Reputation: 3573
I need to extract main contents (excluding links,advertisements,etc) from a news web page.I have read about it on web and came to know that to do that I need to parse html page and then select contents from html tags.I have written a code which takes a html file as input and extracts the text from the web page using Htmleditorkit available in java.swing.* .

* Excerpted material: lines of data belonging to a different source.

-- ==== Sys2Proof/Machine/Queue.lean ====
section
/-! DEFINITION. Queues (R418 to R435, R549): their registers and states, the run list, fetch, the packet types, the
completion of packets, graph replays (R410 to R417), and queue reset. -/

namespace Sys2Proof.Machine

/-! ### The work of issued packets (R426) -/

/-- The next part of a COPY packet (R426, R549), or the fault that ends the copy: a line of the source is read, or, once
the bytes of a 4 KiB block of the destination are there, the copy engine writes them in the records of R286. -/
def State.copyStep (s : State) (p : Packet) : State × Packet :=
  let dst := p.field 0x28 8 + p.prog
  let len := p.field 0x30 4
  let n := min (len - p.prog) (4096 - dst % 4096)
  if len ≤ p.prog then (s, p.finish stOK 0 0 0)
  else if p.buf.length < n then
    let src := p.field 0x20 8 + p.prog + p.buf.length
    match s.frontRead p.asid src (min (n - p.buf.length) (64 - src % 64)) with
    | .wait s => (s, p)
    | .bad s c va => (s, p.finish stFAULT c 0 (BitVec.ofNat 64 va))
    | .ok s bs => (s, { p with buf := p.buf ++ bs })
  else
    match s.frontWriteBlock p.asid dst (p.buf.take n) with
    | .wait s => (s, p)
    | .bad s c va => (s, p.finish stFAULT c 0 (BitVec.ofNat 64 va))
    | .ok s _ =>
      let p := { p with prog := p.prog + n, buf := [] }
      (s, if len ≤ p.prog then p.finish stOK 0 0 0 else p)

/-- The store or add of a SIGNAL packet (R426). -/
def State.signalStep (s : State) (p : Packet) : State × Packet :=
  let op : BitVec 3 := if p.field 0x30 1 = 0 then 6 else 0
  match s.frontAtom p.asid (p.field 0x20 8) op (BitVec.ofNat 64 (p.field 0x28 8)) with
  | .wait s => (s, p)
  | .bad s c _ => (s, p.finish stFAULT c 0 0)
  | .ok s _ => (s, p.finish stOK 0 0 0)

/-- The write of a TIMESTAMP packet, whose AUX2 holds the time of its issue until then (R426). -/
def State.stampStep (s : State) (p : Packet) : State × Packet :=
  match s.frontWriteLine p.asid (p.field 0x20 8) (natBytes 8 p.aux2.toNat) with
  | .wait s => (s, p)
  | .bad s c _ => (s, p.finish stFAULT c 0 0)
  | .ok s _ => (s, p.finish stOK 0 0 0)

/-- A LAUNCH completes once all its groups are placed or killed (R426), from the tick after on (R435). -/
def State.launchStep (s : State) (p : Packet) : State × Packet :=
  match mfind s.kernels p.ref with
  | none => (s, p)
  | some k => if (k.skip k.killedEarly.length).ngroups ≤ (k.skip k.killedEarly.length).next && decide (k.placedAt ≤ s.now) then
      (s, p.finish stOK 0 k.ngroups 0) else (s, p)

/-- A RETIRE completes once its kernel is Retired (R408, R426). -/
def State.retireStep (s : State) (p : Packet) : State × Packet :=
  match mfind s.kernels p.ref with
  | none => (s, p)
  | some k =>
    if k.st = .retired then
      (s, p.finish (if k.killed = 0 then stOK else stKILLED) 0 k.done
        (BitVec.ofNat 64 (k.killed % 2 ^ 32 + k.discarded % 2 ^ 32 * 2 ^ 32)))
    else (s, p)

/-- A replay whose nodes have all completed or been skipped. -/
def Replay.ended (r : Replay) : Bool :=
  r.flying.isEmpty && decide (r.nodes.length ≤ r.completed.length + r.skipped.length)

/-- A GRAPH packet copies its patch, a line at a time, and completes with its replay (R416, R417, R426). -/
def State.graphStep (s : State) (p : Packet) : State × Packet :=
  match mfind s.replays p.ref with
  | none => (s, p)
  | some r =>
    let drop := fun (s : State) => { s with replays := mdel s.replays p.ref }
    if r.failed.isNone && decide (r.copied < r.size) then
      match s.frontRead p.asid (r.patch + r.copied) 64 with
      | .wait s => (s, p)
      | .bad s c _ => (drop s, p.finish stFAULT c 0 0)
      | .ok s bs =>
        match s.frontWriteLine p.asid (r.pbuf + r.copied) bs with
        | .wait s => (s, p)
        | .bad s c _ => (drop s, p.finish stFAULT c 0 0)
        | .ok s _ => ({ s with replays := mset s.replays p.ref { r with copied := r.copied + 64 } }, p)
    else if r.ended then
      match r.failed with
      | some (i, c) => (drop s, p.finish stNODE c i 0)
      | none => (drop s, p.finish stOK 0 0 0)
    else (s, p)

/-- The work that an issued packet still has to do, one step of it. -/
def State.packetStep (s : State) (p : Packet) : State × Packet :=
  match p.ty with
  | 0x01 => s.launchStep p
  | 0x03 => s.retireStep p
  | 0x04 => s.copyStep p
  | 0x05 => s.signalStep p
  | 0x08 => s.graphStep p
  | 0x09 => s.stampStep p
  | _ => (s, p)

/-! ### WAIT (R429, R430) -/

/-- An entry of the list: address, value, operation. -/
def waitEntry (x i : Nat) : Word × Word × Nat :=
  (BitVec.ofNat 64 (fieldOf x (24 * i) 8), BitVec.ofNat 64 (fieldOf x (24 * i + 8) 8), fieldOf x (24 * i + 16) 1)

/-- Why a list is refused (R429). -/
def waitListBad (x n : Nat) : Option Cause :=
  if (List.range n).any (fun i => fieldOf x (24 * i + 17) 7 != 0) then some cUNDEF
  else if (List.range n).any (fun i => decide (5 < fieldOf x (24 * i + 16) 1)) then some cFORMAT
  else if (List.range n).any (fun i => fieldOf x (24 * i) 8 % 8 != 0) then some cMISALIGN
  else none

/-- The compares of R411 and R429: EQ, NE, LT, GE, LTN, GEN. -/
def compareOp {w : Nat} (op : Nat) (x y : BitVec w) : Bool :=
  match op with
  | 0 => x == y
  | 1 => x != y
  | 2 => x.slt y
  | 3 => !x.slt y
  | 4 => x.ult y
  | _ => !x.ult y

/-- One evaluation's loads and compares: the mask of the entries that hold (R430). -/
def State.waitMask (s : State) (a : Nat) : List (Word × Word × Nat) → Nat → Sum Front (State × Nat)
  | [], _ => .inr (s, 0)
  | (va, v, op) :: l, bit =>
    match s.frontRead a va.toNat 8 with
    | .ok s bs =>
      match s.waitMask a l (2 * bit) with
      | .inr (s, m) => .inr (s, (if compareOp op (BitVec.ofNat 64 (bytesNat bs)) v then bit else 0) + m)
      | x => x
    | x => .inl x

/-- An evaluation of a WAIT (R430), after its acquire: the condition wins over the deadline. -/
def State.waitEval (s : State) (p : Packet) : Issue :=
  match s.waitMask p.asid p.list 1 with
  | .inl (.bad s c _) => .go s (p.finish stFAULT c 0 0)
  | .inl (.wait s) => .hold s p
  | .inl (.ok s _) => .hold s p
  | .inr (s, m) =>
    let full := 2 ^ p.list.length - 1
    if if p.ty = 0x06 then m = full else m ≠ 0 then .go s (p.finish stOK 0 m 0)
    else if p.field 0x30 8 ≠ 0 ∧ p.field 0x30 8 ≤ (s.ptime s.front).toNat then .go s (p.finish stTIMEOUT 0 0 0)
    else .hold s p

/-- A WAIT packet. -/
def Packet.isWait (p : Packet) : Bool := p.ty == 0x06 || p.ty == 0x07
/-- A WAIT that reaches the head reads its list, once (R429). -/
def State.readList (s : State) (p : Packet) : Issue :=
  let n := p.field 0x28 1
  match s.frontRead p.asid (p.field 0x20 8) (24 * n) with
  | .wait s => .hold s p
  | .bad s c _ => .go s (p.finish stFAULT c 0 0)
  | .ok s bs =>
    let x := bytesNat bs
    match waitListBad x n with
    | some c => .go s (p.finish stREFUSED c 0 0)
    | none => .hold s { p with read := true, list := (List.range n).map (waitEntry x) }
/-- A WAIT is evaluated once it has its list (R429, R430). -/
def State.waitIssue (s : State) (p : Packet) : Issue :=
  if p.read then s.waitEval p
  else
    match s.readList p with
    | .hold s p => if p.read then s.waitEval p else .hold s p
    | r => r

/-! ### Graphs (R410 to R417) -/

/-- A field of a node. -/
def nodeField (x : BitVec 1024) (off n : Nat) : Nat := fieldOf x.toNat off n
/-- The dependences of a node (R411). -/
def nodeDeps (x : BitVec 1024) : List Nat := (List.range (nodeField x 64 2)).map (fun i => nodeField x (80 + 2 * i) 2)
/-- A conditional node. -/
def nodeCond (x : BitVec 1024) : Bool := nodeField x 66 1 % 2 == 1
/-- PMASK. -/
def nodeMask (x : BitVec 1024) : Nat := nodeField x 112 8

/-- A node that refuses its graph (R411, R412). -/
def nodeBad (psize i : Nat) (x : BitVec 1024) : Bool :=
  decide (14 < nodeField x 64 2) || nodeField x 66 1 / 4 != 0 || decide (5 < nodeField x 67 1) ||
    nodeField x 108 4 % 64 != 0 || nodeField x 120 8 != 0 || nodeField x 0 1 == 0x08 ||
    (nodeDeps x).any (fun d => decide (i ≤ d)) ||
    (nodeMask x != 0 && decide (psize < nodeField x 108 4 + 64)) || (nodeCond x && nodeField x 72 8 % 4 != 0)

/-- A header that refuses its graph (R410, R412). -/
def graphBad (x : Nat) : Bool :=
  fieldOf x 0 4 != 0x48505247 || fieldOf x 6 2 != 0 || fieldOf x 0x24 28 != 0 || fieldOf x 4 2 == 0 ||
    decide (4096 < fieldOf x 4 2) || fieldOf x 8 8 % 64 != 0 || fieldOf x 0x10 8 % 64 != 0 ||
    fieldOf x 0x18 8 % 64 != 0 || fieldOf x 0x20 4 % 64 != 0 || decide (2 ^ 20 < fieldOf x 0x20 4)

/-- A buffer of a graph object is busy (R416). -/
def State.bufferBusy (s : State) (a object b : Nat) : Bool :=
  s.replays.any (fun r => r.2.asid == a && r.2.object == object && r.2.buf == b)

/-- A refused GRAPH: the rules name no cause for it, so the cause is a free value (log 4). -/
def State.graphRefused (s : State) (p : Packet) : Issue :=
  let (s, w) := s.fresh
  .go s (p.finish stREFUSED (w.extractLsb' 0 8) 0 0)

/-- The node images in a list of bytes. -/
def nodesOf (x n : Nat) : List (BitVec 1024) := (List.range n).map (fun i => BitVec.ofNat 1024 (fieldOf x (128 * i) 128))

/-- A GRAPH at the head (R412, R416): it waits for a buffer, is refused whole, or its replay is accepted. -/
def State.graphIssue (s : State) (p : Packet) : Issue :=
  let object := p.field 0x20 8
  let patch := p.field 0x28 8
  let b := if s.bufferBusy p.asid object 0 then 1 else 0
  if s.bufferBusy p.asid object 0 && s.bufferBusy p.asid object 1 then .hold s p
  else if object % 64 != 0 then s.graphRefused p
  else
    match s.frontRead p.asid object 64 with
    | .wait s => .hold s p
    | .bad s c _ => .go s (p.finish stREFUSED c 0 0)
    | .ok s bs =>
      let x := bytesNat bs
      if graphBad x then s.graphRefused p
      else
        let n := fieldOf x 4 2
        match s.frontRead p.asid (fieldOf x 8 8) (128 * n) with
        | .wait s => .hold s p
        | .bad s c _ => .go s (p.finish stREFUSED c 0 0)
        | .ok s bs =>
          let nodes := nodesOf (bytesNat bs) n
          let psize := fieldOf x 0x20 4
          if nodes.zipIdx.any (fun y => nodeBad psize y.2 y.1) then s.graphRefused p
          else
            let r : Replay :=
              { qid := p.qid, asid := p.asid, object := object, buf := b, pbuf := fieldOf x (0x10 + 8 * b) 8,
                patch := patch, size := if patch = 0 then 0 else psize, copied := 0, nodes := nodes, completed := [],
                skipped := [], flying := [], passed := [], failed := none }
            .go { s with replays := mset s.replays s.nextId r, nextId := s.nextId + 1 }
              { p with st := .issued, ref := s.nextId }

/-- A node that has completed, been skipped, or issued. -/
def Replay.started (r : Replay) (i : Nat) : Bool := r.completed.contains i || r.skipped.contains i || r.flying.contains i
/-- A node is ready (R413). -/
def Replay.ready (r : Replay) (i : Nat) : Bool :=
  match r.nodes[i]? with
  | none => false
  | some x => !r.started i && (nodeDeps x).all (fun d => r.completed.contains d || r.skipped.contains d)
/-- The ready node that issues next (R413). -/
def Replay.nextNode (r : Replay) : Option Nat := (List.range r.nodes.length).find? r.ready

/-- The dependents of a skipped node, directly or through others (R414). -/
def Replay.dependents (r : Replay) (i : Nat) : List Nat :=
  (r.nodes.zipIdx.foldl (fun (l : List Nat) (y : BitVec 1024 × Nat) =>
    if (nodeDeps y.1).any l.contains && !l.contains y.2 then l ++ [y.2] else l) [i])

/-- Nodes of a replay are skipped. -/
def Replay.skipNodes (r : Replay) (l : List Nat) : Replay :=
  { r with skipped := r.skipped ++ l.filter (fun i => !r.started i) }

/-- A replay fails (R417): its nodes that have not issued are skipped. -/
def State.failReplay (s : State) (rid i : Nat) (cause : Cause) : State :=
  match mfind s.replays rid with
  | none => s
  | some r =>
    if r.failed.isSome then s
    else
      let waiting := (s.packets.filter (fun p => p.st == .head && p.node.map (fun x => x.1) == some rid)).filterMap
        (fun p => p.node.map (fun x => x.2))
      let r := { r with flying := r.flying.filter (fun j => !waiting.contains j), failed := some (i, cause) }
      let r := r.skipNodes (List.range r.nodes.length)
      { s with
        replays := mset s.replays rid r
        packets := s.packets.filter (fun p => !(p.st == .head && p.node.map (fun x => x.1) == some rid)) }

import java.io.IOException;
import java.io.FileReader;
import java.io.Reader;
import java.util.List;
import java.util.ArrayList;
import javax.swing.text.html.parser.ParserDelegator;
import javax.swing.text.html.HTMLEditorKit.ParserCallback;
import javax.swing.text.html.HTML.Tag;
import javax.swing.text.MutableAttributeSet;
public class HTMLUtils {
private HTMLUtils() {}
public static List<String> extractText(Reader reader) throws IOException {
final ArrayList<String> list = new ArrayList<String>();
ParserDelegator parserDelegator = new ParserDelegator();
ParserCallback parserCallback = new ParserCallback() {
@Override
public void handleText(final char[] data, final int pos) {
list.add(new String(data));
}
@Override
public void handleStartTag(Tag tag, MutableAttributeSet attribute, int pos) { }
@Override
public void handleEndTag(Tag t, final int pos) { }
@Override
public void handleSimpleTag(Tag t, MutableAttributeSet a, final int pos) { }
@Override
public void handleComment(final char[] data, final int pos) { }
@Override
public void handleError(final java.lang.String errMsg, final int pos) { }
};
parserDelegator.parse(reader, parserCallback, true);
return list;
}
public static void main(String[] args) throws Exception{
FileReader reader = new FileReader("C://Users//Mukul//Desktop//demo.html");
List<String> lines = HTMLUtils.extractText(reader);
for (String line : lines) {
System.out.println(line);
}
}
}
But my problem is I'm not abled to figure out how can I select only main content from a web page like an article from a news web page.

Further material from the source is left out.